━━━━━ STORED DATA

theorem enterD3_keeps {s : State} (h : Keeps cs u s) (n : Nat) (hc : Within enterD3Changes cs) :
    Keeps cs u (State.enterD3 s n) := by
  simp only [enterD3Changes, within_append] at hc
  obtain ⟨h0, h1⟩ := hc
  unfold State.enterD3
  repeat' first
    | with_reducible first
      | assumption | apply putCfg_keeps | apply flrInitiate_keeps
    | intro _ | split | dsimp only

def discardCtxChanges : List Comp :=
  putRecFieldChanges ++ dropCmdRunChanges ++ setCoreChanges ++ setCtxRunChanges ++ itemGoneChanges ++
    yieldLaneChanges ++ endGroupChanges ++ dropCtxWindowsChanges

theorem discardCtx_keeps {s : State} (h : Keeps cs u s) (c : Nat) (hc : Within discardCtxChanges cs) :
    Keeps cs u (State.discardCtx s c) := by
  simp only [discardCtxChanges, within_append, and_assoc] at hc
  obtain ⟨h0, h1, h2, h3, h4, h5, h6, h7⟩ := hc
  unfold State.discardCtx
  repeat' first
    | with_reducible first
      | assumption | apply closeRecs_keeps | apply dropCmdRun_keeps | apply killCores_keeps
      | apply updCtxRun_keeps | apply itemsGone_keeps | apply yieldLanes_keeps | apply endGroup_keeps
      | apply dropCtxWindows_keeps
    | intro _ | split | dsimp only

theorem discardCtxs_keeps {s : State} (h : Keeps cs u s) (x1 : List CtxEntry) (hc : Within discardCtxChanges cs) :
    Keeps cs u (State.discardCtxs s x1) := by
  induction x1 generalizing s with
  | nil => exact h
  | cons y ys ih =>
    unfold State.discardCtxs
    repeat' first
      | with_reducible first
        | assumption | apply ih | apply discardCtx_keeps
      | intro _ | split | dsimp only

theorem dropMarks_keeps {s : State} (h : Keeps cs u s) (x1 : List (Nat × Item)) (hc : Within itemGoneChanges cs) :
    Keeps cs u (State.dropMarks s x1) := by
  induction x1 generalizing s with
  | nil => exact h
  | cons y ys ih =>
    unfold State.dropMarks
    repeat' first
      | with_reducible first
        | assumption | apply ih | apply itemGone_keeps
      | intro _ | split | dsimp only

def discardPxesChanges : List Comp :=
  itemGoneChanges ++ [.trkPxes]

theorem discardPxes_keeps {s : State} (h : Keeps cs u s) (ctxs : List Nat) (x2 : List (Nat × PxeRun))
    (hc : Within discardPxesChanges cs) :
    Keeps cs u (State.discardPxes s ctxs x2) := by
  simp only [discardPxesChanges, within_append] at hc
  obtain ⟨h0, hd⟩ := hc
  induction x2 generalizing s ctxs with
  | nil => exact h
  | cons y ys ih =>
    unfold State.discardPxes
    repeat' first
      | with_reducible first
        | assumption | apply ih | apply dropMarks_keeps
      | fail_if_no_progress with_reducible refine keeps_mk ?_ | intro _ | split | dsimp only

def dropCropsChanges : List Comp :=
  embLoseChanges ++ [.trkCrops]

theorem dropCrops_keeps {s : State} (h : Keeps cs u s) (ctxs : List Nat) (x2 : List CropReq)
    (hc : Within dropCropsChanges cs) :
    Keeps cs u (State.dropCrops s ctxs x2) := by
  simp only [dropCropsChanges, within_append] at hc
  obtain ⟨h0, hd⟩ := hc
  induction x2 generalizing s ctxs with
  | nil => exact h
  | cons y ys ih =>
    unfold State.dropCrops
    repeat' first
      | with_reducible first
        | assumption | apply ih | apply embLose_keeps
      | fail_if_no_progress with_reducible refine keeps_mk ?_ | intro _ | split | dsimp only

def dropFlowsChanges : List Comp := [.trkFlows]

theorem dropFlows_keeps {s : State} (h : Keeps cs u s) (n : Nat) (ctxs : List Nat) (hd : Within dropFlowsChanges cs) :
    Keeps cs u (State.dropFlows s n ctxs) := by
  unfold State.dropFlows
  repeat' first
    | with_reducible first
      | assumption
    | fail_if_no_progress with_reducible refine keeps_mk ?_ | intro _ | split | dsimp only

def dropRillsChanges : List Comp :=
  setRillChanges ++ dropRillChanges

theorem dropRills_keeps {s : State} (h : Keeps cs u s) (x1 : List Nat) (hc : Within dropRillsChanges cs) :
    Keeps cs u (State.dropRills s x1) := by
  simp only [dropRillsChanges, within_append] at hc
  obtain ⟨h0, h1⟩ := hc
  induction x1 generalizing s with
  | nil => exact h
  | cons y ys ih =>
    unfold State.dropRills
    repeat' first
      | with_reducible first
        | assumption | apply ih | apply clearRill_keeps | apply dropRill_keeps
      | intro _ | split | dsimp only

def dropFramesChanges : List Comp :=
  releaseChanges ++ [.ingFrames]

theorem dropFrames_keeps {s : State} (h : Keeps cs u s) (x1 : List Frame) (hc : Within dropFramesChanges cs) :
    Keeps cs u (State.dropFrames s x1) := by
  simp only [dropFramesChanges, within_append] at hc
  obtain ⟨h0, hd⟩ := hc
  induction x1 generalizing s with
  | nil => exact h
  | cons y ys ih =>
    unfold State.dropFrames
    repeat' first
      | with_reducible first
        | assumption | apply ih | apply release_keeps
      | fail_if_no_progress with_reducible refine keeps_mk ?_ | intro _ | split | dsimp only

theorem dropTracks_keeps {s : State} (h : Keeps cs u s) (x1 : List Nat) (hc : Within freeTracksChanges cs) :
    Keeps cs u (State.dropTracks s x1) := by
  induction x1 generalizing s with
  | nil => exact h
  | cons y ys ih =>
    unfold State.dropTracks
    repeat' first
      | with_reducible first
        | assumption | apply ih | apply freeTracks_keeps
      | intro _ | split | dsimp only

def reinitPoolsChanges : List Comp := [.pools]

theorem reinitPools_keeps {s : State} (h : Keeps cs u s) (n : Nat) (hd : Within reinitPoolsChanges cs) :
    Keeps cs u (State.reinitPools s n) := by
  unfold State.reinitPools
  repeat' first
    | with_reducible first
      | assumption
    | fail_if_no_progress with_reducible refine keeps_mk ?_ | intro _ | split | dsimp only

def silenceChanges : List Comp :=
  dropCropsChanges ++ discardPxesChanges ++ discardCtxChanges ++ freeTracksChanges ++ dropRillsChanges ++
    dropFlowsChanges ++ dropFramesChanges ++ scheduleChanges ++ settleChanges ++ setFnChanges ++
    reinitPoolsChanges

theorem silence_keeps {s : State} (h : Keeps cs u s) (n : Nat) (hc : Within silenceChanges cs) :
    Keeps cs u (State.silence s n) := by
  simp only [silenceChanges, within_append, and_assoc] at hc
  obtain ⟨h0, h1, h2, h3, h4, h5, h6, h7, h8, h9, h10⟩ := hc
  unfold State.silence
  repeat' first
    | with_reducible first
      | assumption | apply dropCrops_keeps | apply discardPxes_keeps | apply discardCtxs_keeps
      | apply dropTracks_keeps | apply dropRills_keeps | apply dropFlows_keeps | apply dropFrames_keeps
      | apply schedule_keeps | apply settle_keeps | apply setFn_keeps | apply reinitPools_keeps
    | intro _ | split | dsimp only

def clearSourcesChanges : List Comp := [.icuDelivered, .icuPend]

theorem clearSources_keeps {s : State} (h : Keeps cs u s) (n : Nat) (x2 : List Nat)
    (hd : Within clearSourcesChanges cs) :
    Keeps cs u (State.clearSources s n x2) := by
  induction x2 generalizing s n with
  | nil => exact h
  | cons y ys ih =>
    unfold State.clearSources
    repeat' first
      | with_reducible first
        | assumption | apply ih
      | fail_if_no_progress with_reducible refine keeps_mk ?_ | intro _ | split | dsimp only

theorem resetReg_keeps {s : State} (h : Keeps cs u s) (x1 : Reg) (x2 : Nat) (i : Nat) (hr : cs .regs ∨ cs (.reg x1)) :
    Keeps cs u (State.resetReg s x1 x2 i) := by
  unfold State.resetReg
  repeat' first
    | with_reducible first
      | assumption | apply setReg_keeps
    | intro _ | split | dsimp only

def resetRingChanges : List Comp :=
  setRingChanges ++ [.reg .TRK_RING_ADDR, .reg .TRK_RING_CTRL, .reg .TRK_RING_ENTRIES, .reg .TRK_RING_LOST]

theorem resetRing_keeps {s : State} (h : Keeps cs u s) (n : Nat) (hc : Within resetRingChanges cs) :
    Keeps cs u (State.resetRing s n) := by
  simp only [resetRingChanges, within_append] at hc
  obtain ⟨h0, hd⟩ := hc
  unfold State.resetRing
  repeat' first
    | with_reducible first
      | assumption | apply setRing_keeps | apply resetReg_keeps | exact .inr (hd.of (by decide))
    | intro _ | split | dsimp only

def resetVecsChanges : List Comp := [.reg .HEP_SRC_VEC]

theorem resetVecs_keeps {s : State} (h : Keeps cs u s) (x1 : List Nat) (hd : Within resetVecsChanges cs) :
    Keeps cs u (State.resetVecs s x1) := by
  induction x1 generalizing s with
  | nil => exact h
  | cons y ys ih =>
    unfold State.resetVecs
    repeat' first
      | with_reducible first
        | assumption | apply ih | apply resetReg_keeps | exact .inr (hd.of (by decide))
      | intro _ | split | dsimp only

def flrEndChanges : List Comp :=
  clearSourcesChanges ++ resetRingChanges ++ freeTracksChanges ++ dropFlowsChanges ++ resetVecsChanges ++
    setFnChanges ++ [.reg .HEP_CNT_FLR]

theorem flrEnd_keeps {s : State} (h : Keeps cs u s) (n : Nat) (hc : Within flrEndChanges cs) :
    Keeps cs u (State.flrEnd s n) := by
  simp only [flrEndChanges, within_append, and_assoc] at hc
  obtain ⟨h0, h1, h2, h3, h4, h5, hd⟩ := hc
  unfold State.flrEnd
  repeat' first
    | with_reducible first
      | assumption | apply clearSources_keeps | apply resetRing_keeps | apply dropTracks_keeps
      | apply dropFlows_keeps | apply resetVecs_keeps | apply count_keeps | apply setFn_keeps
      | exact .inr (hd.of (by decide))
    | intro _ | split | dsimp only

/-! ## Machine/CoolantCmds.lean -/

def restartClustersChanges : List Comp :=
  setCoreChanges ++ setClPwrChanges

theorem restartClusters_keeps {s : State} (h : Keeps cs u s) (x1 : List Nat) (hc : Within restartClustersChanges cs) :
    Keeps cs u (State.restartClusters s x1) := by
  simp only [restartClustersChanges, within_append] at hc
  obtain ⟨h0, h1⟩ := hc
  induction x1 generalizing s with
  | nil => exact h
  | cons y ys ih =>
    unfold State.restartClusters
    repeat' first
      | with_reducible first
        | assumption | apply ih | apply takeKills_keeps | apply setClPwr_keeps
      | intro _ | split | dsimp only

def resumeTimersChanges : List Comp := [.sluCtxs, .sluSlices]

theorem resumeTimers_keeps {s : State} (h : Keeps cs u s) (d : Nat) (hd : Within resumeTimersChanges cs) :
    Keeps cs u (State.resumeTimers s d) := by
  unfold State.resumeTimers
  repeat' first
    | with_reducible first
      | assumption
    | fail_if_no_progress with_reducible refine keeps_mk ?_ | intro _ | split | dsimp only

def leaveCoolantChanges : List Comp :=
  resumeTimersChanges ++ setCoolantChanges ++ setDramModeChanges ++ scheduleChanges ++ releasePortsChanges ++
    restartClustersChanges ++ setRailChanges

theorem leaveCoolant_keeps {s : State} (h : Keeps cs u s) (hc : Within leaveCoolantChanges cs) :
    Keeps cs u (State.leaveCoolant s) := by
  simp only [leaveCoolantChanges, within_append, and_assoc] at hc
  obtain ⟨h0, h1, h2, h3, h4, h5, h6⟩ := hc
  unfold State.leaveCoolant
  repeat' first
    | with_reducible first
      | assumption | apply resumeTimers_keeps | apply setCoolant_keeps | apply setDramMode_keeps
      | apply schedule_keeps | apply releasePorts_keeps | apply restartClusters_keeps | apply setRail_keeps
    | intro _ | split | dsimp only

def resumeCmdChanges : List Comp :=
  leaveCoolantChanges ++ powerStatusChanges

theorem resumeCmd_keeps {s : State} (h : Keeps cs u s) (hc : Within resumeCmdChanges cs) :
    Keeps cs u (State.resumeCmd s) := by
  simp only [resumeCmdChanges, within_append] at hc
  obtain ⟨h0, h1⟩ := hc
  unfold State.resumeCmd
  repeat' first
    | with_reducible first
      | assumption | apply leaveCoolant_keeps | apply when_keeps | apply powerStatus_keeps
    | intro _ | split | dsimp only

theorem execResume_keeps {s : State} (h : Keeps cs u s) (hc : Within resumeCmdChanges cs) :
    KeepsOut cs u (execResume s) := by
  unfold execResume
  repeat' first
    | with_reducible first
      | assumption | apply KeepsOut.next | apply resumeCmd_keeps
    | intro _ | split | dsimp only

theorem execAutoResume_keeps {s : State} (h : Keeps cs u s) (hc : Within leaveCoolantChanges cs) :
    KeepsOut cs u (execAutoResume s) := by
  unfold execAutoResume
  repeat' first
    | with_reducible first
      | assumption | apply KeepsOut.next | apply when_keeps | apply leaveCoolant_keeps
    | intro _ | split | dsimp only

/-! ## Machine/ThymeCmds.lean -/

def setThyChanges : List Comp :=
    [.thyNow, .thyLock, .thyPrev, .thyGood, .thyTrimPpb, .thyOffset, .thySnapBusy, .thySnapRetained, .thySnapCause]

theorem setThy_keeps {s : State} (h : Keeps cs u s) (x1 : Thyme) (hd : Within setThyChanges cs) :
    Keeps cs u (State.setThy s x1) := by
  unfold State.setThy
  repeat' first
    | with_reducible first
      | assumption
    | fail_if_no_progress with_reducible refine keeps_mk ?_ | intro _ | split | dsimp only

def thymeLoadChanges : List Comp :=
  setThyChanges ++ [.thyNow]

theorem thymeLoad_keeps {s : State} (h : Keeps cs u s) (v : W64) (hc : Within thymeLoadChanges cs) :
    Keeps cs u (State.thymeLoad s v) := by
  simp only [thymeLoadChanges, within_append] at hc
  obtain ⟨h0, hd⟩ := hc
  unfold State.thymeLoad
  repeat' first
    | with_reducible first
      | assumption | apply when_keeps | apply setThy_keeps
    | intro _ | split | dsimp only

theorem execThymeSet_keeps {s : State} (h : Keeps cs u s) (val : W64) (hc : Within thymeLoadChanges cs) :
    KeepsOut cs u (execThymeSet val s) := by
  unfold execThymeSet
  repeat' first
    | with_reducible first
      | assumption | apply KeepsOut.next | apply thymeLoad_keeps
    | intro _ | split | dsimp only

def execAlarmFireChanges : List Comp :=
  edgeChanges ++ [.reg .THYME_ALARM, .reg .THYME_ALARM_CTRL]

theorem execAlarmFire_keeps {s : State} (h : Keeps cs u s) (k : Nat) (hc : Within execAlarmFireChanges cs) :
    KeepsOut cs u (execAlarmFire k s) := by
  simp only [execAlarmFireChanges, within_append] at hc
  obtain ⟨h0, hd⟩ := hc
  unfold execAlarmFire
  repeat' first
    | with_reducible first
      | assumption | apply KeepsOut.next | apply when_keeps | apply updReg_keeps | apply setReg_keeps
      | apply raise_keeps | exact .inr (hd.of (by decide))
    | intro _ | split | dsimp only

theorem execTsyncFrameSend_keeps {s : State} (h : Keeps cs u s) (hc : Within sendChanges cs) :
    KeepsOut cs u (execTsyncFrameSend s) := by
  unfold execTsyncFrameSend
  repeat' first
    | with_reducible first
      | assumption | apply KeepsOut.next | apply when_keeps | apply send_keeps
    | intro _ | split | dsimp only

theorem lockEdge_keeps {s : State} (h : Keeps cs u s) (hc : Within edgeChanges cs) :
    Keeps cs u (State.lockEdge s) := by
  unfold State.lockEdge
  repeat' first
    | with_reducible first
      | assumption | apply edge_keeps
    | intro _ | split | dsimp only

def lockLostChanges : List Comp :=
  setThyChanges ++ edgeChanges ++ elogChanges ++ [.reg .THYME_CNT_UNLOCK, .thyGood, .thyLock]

━━━━━━━━━━

▸ ACTIVITY: Copy all lines from the listing that contain "Machine".

▸ EXPECTED ANSWER:
/-! ## Machine/CoolantCmds.lean -/
/-! ## Machine/ThymeCmds.lean -/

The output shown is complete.